*** Opening Material shown ***

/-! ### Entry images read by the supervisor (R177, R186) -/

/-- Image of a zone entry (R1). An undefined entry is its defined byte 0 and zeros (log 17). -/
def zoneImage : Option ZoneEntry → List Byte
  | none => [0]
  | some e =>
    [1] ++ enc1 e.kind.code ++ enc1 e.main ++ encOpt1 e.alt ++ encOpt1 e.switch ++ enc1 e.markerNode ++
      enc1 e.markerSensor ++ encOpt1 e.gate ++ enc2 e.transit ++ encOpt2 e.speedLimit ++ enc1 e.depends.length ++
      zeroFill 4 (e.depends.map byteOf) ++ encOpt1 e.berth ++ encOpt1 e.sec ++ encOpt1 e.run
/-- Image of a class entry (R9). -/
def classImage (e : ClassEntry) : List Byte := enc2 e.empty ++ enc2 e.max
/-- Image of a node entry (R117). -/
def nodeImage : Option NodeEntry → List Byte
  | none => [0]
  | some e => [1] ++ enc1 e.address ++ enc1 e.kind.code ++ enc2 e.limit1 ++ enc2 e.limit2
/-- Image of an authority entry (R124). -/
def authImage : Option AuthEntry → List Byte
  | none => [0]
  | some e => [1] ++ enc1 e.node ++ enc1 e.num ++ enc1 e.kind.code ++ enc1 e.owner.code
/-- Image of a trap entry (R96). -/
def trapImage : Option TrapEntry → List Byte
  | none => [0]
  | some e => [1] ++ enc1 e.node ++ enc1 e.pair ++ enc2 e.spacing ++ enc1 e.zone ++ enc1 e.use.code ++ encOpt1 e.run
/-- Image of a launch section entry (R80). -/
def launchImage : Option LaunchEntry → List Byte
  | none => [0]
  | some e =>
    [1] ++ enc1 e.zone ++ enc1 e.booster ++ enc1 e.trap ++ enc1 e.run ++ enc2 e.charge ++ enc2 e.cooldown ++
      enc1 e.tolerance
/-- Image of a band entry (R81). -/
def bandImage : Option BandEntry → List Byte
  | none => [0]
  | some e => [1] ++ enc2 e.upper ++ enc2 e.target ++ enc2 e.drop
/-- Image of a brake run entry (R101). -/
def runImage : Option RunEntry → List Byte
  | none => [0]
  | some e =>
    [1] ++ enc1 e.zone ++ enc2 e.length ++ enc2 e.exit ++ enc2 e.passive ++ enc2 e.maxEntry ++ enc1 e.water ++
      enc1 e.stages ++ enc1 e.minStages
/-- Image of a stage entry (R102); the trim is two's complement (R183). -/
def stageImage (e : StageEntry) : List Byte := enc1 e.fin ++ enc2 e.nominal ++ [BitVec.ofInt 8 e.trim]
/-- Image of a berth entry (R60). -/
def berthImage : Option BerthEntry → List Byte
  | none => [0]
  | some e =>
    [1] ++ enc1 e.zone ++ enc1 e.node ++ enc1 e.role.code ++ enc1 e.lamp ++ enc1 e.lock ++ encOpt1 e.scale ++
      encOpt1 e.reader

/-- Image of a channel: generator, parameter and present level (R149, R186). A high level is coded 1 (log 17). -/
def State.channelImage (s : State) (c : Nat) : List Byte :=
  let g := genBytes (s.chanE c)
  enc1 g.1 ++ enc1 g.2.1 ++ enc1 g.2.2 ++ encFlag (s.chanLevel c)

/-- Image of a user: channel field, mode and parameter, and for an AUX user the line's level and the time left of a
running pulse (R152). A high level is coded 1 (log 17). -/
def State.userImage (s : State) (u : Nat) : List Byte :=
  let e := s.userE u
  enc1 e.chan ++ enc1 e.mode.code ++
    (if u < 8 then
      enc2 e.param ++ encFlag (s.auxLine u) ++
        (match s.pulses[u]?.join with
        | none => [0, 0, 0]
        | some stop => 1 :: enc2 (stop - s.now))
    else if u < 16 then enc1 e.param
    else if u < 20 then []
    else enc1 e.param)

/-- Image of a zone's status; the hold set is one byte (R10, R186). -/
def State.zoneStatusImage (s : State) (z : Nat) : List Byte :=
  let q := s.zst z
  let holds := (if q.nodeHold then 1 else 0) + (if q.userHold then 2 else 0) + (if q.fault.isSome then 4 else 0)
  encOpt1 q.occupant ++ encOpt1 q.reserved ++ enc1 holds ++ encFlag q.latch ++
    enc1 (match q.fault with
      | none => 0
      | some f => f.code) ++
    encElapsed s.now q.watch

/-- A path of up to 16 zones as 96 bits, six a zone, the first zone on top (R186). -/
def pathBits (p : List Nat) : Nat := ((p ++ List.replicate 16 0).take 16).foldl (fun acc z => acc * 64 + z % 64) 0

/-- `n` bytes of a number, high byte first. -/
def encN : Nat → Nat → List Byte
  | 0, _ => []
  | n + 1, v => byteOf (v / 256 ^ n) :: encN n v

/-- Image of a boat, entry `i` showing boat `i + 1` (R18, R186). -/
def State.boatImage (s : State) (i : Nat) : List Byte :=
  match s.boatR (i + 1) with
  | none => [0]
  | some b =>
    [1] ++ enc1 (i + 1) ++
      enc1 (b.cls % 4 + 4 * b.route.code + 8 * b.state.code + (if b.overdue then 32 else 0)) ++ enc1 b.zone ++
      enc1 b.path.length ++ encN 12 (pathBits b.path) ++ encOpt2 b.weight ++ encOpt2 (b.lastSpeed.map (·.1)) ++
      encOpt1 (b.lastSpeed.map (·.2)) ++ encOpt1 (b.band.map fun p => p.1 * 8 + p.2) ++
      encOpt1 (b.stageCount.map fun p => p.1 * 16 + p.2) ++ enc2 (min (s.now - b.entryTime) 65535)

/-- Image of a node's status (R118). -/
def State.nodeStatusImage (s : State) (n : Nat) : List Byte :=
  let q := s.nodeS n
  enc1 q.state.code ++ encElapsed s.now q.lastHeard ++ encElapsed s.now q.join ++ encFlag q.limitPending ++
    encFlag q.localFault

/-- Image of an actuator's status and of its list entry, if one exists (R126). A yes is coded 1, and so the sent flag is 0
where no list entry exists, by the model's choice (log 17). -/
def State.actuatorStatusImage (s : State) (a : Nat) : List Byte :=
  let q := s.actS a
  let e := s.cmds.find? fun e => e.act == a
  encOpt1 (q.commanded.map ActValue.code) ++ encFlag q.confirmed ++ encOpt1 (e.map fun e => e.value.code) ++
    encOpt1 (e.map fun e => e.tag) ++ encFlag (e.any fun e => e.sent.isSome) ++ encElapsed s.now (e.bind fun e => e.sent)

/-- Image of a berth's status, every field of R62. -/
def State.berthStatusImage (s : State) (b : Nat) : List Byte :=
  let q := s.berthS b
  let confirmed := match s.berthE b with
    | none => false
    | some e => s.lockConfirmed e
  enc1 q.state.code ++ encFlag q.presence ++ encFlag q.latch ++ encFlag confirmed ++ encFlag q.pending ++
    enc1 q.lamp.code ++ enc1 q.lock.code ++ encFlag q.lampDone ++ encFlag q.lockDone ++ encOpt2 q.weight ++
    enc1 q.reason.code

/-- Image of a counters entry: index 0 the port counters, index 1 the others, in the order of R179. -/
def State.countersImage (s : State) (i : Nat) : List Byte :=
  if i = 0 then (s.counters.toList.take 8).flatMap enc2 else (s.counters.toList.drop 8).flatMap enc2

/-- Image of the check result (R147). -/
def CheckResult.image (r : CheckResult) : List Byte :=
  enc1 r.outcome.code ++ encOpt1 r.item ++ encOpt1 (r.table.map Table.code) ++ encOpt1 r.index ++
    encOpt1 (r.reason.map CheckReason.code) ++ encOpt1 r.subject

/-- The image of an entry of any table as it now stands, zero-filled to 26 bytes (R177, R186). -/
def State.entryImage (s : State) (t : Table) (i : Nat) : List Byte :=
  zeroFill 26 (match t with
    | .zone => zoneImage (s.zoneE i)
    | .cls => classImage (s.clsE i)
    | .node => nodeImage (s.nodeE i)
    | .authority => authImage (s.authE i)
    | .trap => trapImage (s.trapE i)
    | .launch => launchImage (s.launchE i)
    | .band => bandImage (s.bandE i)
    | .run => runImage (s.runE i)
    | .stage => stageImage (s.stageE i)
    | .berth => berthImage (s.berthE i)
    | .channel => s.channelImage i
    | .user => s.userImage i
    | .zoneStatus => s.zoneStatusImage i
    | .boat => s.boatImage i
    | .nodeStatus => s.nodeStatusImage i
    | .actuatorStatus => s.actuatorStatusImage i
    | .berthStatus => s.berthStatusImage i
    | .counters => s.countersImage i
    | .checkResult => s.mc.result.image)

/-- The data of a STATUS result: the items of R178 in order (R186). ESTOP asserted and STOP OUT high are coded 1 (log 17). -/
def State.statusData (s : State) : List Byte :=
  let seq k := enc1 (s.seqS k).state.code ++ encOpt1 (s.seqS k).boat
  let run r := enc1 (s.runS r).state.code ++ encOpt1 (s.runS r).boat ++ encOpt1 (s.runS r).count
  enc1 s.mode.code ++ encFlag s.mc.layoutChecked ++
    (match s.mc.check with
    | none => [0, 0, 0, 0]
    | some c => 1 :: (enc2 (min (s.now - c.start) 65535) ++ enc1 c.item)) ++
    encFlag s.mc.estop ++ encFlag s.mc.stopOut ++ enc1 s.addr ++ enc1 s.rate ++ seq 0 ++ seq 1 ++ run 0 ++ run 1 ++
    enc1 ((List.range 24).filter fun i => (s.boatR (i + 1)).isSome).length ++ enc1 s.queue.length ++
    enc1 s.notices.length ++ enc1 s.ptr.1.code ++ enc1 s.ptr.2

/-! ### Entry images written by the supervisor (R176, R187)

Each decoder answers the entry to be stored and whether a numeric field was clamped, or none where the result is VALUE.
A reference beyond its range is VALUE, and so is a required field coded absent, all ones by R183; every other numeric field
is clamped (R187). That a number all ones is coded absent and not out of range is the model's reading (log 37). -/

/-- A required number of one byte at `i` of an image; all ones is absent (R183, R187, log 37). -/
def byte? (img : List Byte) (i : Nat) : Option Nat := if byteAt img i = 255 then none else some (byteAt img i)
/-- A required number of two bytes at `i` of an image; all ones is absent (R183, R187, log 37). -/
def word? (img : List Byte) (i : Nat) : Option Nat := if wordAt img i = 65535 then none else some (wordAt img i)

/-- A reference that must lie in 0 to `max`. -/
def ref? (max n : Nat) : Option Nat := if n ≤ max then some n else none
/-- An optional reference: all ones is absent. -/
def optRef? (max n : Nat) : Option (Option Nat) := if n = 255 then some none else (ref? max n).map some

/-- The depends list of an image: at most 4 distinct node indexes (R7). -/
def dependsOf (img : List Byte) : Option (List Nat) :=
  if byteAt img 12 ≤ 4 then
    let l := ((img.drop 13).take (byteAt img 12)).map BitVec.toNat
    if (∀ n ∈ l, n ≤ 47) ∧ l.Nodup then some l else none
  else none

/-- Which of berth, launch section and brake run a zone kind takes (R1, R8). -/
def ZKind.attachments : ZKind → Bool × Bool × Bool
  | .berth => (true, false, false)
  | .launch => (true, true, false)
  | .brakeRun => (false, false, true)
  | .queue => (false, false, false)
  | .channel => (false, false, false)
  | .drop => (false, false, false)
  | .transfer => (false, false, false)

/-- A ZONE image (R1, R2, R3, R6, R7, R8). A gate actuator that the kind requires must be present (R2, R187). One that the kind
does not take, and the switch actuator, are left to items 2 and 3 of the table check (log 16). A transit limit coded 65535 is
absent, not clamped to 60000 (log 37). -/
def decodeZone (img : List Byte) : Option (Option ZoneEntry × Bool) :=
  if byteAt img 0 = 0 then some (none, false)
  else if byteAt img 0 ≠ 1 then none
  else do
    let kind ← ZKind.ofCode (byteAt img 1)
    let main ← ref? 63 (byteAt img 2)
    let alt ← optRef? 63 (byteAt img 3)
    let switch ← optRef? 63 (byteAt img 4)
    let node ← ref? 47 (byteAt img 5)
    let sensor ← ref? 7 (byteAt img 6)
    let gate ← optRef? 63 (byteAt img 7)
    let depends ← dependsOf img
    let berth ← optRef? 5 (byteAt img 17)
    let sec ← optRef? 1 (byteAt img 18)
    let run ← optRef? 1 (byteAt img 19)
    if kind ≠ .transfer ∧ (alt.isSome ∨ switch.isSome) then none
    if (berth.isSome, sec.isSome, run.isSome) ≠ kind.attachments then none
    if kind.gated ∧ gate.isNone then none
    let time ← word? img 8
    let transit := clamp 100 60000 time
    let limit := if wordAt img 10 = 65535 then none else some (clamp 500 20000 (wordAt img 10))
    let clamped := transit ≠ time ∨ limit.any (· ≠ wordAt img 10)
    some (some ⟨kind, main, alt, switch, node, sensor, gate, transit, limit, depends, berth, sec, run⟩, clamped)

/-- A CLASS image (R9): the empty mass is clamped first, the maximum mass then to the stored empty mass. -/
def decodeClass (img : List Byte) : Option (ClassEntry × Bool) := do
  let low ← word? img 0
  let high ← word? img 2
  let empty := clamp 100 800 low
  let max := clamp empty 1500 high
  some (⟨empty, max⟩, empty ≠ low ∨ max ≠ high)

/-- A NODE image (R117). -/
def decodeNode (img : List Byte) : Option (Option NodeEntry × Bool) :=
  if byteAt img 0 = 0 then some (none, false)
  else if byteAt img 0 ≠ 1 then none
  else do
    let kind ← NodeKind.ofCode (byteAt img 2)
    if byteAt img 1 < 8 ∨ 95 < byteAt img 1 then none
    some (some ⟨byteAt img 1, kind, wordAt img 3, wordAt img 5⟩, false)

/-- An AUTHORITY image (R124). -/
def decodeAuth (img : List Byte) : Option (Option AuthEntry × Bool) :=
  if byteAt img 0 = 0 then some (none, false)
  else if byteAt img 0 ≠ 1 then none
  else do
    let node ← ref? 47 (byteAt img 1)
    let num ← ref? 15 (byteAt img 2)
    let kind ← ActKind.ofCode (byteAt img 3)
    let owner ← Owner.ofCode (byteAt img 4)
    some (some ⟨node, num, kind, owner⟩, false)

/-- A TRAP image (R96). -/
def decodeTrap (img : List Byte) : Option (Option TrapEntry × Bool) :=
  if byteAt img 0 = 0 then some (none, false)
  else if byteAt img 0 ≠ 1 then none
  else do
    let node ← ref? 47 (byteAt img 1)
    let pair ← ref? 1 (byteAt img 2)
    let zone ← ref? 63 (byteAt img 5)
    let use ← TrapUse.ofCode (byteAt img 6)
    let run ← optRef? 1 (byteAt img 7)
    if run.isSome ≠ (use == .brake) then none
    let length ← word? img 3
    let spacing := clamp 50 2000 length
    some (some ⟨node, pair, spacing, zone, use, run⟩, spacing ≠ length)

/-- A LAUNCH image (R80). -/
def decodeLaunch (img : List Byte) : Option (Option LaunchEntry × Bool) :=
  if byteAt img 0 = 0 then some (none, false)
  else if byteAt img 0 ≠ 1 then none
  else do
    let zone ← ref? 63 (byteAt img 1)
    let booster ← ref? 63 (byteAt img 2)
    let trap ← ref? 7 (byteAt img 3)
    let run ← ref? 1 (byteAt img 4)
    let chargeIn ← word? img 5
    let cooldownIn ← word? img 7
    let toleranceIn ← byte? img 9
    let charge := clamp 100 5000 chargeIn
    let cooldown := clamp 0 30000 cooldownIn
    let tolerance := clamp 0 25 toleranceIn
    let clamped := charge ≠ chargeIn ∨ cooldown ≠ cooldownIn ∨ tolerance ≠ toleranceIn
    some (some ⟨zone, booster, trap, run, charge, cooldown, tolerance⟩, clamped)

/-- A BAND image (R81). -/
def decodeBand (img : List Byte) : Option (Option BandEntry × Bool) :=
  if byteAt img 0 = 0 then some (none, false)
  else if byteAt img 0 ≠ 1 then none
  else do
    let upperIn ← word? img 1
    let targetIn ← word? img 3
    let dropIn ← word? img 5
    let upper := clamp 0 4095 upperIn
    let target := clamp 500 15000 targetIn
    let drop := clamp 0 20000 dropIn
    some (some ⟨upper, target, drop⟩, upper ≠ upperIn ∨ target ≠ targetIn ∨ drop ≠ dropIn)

*** Closing Material shown ***

Problem details
The lines from the first of the entries through the line holding "entry (R81). -/" are to be restated word for word, and no others.

Response for this exercise
/-! ### Entry images read by the supervisor (R177, R186) -/

/-- Image of a zone entry (R1). An undefined entry is its defined byte 0 and zeros (log 17). -/
def zoneImage : Option ZoneEntry → List Byte
  | none => [0]
  | some e =>
    [1] ++ enc1 e.kind.code ++ enc1 e.main ++ encOpt1 e.alt ++ encOpt1 e.switch ++ enc1 e.markerNode ++
      enc1 e.markerSensor ++ encOpt1 e.gate ++ enc2 e.transit ++ encOpt2 e.speedLimit ++ enc1 e.depends.length ++
      zeroFill 4 (e.depends.map byteOf) ++ encOpt1 e.berth ++ encOpt1 e.sec ++ encOpt1 e.run
/-- Image of a class entry (R9). -/
def classImage (e : ClassEntry) : List Byte := enc2 e.empty ++ enc2 e.max
/-- Image of a node entry (R117). -/
def nodeImage : Option NodeEntry → List Byte
  | none => [0]
  | some e => [1] ++ enc1 e.address ++ enc1 e.kind.code ++ enc2 e.limit1 ++ enc2 e.limit2
/-- Image of an authority entry (R124). -/
def authImage : Option AuthEntry → List Byte
  | none => [0]
  | some e => [1] ++ enc1 e.node ++ enc1 e.num ++ enc1 e.kind.code ++ enc1 e.owner.code
/-- Image of a trap entry (R96). -/
def trapImage : Option TrapEntry → List Byte
  | none => [0]
  | some e => [1] ++ enc1 e.node ++ enc1 e.pair ++ enc2 e.spacing ++ enc1 e.zone ++ enc1 e.use.code ++ encOpt1 e.run
/-- Image of a launch section entry (R80). -/
def launchImage : Option LaunchEntry → List Byte
  | none => [0]
  | some e =>
    [1] ++ enc1 e.zone ++ enc1 e.booster ++ enc1 e.trap ++ enc1 e.run ++ enc2 e.charge ++ enc2 e.cooldown ++
      enc1 e.tolerance
/-- Image of a band entry (R81). -/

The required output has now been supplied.